Retype, exactly and only, each line from the one containing "t = slotAfter p 0 c n ((v.besideLadder" to the end of the records below.

--- Provided data Enclosed Below ---

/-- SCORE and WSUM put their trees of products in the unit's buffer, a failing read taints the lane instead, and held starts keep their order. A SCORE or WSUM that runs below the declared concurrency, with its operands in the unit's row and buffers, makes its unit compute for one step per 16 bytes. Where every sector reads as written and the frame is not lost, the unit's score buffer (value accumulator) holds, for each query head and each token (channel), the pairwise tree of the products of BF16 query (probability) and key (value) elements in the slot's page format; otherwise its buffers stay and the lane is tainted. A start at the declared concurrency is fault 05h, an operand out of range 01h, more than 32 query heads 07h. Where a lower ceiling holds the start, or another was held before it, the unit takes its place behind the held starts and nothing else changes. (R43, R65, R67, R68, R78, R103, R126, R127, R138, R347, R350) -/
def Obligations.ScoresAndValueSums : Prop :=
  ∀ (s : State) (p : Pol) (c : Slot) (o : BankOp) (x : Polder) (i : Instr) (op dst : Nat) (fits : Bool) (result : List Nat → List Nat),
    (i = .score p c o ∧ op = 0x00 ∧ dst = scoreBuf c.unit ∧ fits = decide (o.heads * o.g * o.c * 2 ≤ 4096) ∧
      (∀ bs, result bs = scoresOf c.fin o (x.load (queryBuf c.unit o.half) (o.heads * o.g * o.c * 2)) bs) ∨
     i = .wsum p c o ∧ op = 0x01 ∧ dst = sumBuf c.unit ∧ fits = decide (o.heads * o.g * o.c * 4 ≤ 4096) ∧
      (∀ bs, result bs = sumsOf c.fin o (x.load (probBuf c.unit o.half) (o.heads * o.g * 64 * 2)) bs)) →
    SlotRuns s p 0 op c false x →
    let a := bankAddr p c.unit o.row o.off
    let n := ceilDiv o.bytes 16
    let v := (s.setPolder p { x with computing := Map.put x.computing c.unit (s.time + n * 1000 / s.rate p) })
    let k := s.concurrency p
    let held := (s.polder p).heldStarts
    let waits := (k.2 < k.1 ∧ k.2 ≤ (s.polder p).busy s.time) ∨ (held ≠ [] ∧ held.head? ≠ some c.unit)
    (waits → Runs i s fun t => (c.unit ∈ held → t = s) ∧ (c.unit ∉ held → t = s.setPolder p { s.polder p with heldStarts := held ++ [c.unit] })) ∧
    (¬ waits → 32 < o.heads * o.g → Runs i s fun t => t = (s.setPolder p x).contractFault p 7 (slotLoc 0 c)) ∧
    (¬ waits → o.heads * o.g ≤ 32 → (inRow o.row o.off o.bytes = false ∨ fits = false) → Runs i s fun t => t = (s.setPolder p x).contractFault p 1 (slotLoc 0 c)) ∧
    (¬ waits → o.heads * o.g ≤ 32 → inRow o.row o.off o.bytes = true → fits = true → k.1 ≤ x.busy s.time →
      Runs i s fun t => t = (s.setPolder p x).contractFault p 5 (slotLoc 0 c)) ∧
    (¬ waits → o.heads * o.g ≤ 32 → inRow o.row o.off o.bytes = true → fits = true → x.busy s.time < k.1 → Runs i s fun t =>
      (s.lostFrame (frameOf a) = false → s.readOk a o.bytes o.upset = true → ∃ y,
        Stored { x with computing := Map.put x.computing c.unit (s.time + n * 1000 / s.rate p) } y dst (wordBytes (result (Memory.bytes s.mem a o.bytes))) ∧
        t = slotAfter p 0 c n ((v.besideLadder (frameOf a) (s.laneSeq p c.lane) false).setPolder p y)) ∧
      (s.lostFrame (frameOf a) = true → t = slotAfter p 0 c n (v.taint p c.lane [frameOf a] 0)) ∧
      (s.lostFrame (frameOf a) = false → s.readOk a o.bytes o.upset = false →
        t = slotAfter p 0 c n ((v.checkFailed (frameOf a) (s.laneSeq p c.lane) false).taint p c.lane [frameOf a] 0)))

--- End of Enclosed Provided data ---

[Solution to the problem]:
        t = slotAfter p 0 c n ((v.besideLadder (frameOf a) (s.laneSeq p c.lane) false).setPolder p y)) ∧
      (s.lostFrame (frameOf a) = true → t = slotAfter p 0 c n (v.taint p c.lane [frameOf a] 0)) ∧
      (s.lostFrame (frameOf a) = false → s.readOk a o.bytes o.upset = false →
        t = slotAfter p 0 c n ((v.checkFailed (frameOf a) (s.laneSeq p c.lane) false).taint p c.lane [frameOf a] 0)))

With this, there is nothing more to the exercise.